--- WHAT TO WORK ON ---
Look through the records and copy each line that has "withValFmt" in it.

--- RECORDS SHOWN ---
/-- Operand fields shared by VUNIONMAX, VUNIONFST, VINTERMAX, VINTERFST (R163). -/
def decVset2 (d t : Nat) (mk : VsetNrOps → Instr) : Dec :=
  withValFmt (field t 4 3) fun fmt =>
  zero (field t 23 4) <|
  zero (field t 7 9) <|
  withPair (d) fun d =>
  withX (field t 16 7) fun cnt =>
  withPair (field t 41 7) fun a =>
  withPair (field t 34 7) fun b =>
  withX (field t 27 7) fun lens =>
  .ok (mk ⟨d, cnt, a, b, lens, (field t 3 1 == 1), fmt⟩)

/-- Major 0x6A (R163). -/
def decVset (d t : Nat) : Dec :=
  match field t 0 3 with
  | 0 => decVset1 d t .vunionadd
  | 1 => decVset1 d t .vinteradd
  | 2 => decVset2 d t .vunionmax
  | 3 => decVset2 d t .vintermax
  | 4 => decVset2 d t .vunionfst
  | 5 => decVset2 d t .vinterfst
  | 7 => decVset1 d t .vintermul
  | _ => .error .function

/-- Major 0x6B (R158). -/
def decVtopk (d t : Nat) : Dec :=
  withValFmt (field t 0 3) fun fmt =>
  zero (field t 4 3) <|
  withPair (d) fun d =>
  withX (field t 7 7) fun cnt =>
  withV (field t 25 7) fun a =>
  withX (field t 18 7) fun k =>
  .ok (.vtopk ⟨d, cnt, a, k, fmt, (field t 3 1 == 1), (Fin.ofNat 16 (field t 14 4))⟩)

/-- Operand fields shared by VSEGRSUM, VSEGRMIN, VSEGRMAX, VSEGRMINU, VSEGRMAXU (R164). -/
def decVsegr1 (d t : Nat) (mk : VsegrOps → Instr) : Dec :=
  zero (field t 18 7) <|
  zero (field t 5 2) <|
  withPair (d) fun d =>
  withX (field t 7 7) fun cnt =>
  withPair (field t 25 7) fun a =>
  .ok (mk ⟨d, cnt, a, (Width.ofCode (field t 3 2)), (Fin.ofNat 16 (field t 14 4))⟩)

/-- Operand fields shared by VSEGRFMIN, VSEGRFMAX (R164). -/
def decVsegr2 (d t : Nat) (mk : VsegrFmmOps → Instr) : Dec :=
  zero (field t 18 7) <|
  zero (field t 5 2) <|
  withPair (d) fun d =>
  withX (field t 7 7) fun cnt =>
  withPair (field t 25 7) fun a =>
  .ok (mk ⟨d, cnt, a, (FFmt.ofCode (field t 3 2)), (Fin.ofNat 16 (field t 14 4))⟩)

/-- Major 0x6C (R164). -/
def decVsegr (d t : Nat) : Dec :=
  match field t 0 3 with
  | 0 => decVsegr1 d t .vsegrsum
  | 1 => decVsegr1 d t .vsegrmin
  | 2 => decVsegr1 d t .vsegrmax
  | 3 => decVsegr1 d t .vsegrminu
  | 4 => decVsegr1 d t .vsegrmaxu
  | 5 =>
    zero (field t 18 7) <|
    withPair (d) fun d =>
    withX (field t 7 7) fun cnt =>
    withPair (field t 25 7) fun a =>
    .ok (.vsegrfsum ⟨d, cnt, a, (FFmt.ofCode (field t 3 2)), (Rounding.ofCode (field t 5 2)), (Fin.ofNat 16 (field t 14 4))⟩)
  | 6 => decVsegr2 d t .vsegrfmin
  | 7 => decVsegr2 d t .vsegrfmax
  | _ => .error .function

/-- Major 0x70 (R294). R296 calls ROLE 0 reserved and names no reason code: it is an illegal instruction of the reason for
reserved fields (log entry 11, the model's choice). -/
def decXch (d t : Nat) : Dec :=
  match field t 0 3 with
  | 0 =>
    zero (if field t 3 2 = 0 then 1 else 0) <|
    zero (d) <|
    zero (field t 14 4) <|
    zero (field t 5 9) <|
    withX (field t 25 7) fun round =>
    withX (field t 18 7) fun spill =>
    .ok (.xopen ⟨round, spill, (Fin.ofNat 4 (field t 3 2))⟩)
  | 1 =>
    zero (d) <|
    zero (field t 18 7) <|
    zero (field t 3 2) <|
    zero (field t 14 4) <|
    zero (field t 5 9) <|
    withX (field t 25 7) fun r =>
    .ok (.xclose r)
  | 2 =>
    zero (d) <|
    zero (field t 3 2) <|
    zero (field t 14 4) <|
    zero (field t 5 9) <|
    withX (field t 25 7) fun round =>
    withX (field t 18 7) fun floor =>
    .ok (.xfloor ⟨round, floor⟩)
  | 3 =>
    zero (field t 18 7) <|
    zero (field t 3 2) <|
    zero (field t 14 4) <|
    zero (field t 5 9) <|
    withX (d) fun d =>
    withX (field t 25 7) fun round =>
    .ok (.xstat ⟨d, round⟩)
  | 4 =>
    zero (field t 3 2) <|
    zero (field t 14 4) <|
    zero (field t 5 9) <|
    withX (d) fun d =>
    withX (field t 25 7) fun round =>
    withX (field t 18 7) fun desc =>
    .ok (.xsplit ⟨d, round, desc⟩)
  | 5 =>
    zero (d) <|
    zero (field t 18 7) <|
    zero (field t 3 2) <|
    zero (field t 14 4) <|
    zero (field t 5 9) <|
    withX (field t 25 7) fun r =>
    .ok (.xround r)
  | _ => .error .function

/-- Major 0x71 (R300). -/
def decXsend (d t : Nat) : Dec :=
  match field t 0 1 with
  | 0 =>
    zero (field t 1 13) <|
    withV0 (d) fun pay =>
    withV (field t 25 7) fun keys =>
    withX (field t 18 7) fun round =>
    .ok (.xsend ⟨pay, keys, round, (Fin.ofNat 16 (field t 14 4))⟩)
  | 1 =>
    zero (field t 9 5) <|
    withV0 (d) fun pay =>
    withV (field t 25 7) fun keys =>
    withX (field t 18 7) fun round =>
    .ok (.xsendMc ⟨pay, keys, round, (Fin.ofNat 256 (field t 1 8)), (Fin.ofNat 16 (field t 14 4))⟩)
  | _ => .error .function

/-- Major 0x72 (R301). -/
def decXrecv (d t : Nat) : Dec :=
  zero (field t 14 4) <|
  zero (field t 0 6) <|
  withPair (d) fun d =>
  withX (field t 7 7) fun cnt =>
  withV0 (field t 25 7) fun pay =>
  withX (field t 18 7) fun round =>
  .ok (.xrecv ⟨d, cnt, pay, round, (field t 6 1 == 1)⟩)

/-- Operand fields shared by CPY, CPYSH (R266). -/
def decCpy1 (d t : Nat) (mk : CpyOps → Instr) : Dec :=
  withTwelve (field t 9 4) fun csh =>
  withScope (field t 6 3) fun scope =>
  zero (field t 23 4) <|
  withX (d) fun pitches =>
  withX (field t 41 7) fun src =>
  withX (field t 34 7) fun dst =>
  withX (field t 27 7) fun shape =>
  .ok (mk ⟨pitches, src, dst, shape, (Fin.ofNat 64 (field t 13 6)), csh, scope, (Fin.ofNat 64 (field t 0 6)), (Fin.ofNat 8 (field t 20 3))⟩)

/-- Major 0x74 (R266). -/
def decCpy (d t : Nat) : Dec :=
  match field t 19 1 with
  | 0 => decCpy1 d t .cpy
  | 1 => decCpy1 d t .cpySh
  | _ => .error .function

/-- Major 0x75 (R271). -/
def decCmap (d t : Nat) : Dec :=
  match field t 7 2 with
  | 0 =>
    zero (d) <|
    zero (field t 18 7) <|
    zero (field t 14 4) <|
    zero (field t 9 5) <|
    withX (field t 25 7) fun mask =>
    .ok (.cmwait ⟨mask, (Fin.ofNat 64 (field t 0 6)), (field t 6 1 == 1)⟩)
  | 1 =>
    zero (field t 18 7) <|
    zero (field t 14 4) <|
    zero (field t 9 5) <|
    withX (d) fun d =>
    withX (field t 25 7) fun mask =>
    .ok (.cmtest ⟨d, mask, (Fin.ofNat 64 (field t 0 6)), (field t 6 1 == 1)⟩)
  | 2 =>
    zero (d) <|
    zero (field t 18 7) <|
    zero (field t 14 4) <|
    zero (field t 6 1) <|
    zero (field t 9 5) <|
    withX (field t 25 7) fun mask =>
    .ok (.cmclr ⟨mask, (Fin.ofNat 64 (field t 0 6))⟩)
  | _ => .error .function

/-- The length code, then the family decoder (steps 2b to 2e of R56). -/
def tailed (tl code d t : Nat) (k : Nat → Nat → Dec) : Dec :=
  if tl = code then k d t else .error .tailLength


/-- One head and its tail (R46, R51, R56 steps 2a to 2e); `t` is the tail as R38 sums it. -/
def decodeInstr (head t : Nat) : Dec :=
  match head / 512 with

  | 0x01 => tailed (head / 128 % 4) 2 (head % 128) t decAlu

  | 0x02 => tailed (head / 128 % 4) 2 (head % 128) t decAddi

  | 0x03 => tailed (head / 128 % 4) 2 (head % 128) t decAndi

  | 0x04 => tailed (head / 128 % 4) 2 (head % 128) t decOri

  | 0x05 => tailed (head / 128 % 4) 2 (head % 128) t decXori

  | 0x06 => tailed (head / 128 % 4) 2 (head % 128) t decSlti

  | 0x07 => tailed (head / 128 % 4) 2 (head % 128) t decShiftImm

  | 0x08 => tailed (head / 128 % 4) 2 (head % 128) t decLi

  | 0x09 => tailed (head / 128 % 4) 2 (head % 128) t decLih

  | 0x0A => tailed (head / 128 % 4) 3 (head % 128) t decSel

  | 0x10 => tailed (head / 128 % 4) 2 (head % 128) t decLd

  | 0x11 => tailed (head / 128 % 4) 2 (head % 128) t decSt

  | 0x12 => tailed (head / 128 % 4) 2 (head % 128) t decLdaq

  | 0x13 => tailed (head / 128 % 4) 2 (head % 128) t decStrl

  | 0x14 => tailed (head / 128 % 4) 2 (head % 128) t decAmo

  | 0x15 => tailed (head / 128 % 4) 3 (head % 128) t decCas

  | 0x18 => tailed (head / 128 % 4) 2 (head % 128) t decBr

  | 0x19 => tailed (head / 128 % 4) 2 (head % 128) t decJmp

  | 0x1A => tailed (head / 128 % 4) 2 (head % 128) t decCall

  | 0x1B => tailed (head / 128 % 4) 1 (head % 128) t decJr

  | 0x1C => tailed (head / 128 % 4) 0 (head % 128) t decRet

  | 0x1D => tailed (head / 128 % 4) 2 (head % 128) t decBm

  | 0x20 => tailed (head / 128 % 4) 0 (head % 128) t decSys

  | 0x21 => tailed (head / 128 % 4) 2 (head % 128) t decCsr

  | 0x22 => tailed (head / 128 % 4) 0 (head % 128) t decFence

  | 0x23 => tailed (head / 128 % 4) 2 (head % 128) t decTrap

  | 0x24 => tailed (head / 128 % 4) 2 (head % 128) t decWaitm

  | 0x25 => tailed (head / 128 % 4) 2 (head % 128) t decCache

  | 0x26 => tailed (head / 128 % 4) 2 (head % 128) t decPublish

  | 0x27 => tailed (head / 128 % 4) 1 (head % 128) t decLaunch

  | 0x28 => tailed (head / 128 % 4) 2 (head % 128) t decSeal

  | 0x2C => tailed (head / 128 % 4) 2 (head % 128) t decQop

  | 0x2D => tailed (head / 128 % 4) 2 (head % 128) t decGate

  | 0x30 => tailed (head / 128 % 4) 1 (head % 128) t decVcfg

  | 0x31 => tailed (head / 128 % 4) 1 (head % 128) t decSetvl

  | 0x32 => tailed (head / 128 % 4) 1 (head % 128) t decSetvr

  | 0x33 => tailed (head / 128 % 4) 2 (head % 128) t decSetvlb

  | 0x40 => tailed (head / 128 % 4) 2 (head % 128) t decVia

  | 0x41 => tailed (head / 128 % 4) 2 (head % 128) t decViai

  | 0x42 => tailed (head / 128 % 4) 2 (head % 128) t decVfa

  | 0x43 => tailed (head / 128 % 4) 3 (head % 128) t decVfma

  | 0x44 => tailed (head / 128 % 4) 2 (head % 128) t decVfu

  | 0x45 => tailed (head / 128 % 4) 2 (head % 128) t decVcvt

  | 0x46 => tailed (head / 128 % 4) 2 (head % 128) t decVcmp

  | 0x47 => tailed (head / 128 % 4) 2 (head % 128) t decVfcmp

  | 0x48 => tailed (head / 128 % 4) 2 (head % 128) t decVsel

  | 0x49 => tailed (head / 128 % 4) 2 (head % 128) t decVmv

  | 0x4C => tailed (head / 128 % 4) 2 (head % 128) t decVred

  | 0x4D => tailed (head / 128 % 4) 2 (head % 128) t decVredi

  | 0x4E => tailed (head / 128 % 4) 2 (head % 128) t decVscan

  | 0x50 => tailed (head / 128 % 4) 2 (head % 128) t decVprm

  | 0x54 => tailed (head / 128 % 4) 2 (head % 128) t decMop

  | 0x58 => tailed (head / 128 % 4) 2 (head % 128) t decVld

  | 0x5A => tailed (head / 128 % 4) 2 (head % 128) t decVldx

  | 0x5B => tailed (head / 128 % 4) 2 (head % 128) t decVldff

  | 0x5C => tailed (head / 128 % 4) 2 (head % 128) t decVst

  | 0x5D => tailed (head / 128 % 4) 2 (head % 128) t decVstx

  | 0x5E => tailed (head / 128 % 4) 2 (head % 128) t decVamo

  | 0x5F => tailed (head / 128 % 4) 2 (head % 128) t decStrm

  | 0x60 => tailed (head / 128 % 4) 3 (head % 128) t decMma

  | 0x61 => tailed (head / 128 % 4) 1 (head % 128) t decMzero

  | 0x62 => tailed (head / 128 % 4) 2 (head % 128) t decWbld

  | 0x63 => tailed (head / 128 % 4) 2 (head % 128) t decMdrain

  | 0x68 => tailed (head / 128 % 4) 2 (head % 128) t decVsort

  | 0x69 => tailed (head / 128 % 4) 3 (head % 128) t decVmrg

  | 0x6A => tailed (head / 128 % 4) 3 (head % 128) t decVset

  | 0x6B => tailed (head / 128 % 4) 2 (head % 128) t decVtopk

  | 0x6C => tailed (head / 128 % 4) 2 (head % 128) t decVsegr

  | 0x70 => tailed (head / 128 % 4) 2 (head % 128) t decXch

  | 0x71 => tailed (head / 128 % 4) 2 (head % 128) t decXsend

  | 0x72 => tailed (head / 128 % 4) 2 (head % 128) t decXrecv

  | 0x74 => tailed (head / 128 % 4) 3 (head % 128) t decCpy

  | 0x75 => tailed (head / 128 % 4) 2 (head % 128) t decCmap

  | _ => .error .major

--- TASK OUTPUT ---
  withValFmt (field t 4 3) fun fmt =>
  withValFmt (field t 0 3) fun fmt =>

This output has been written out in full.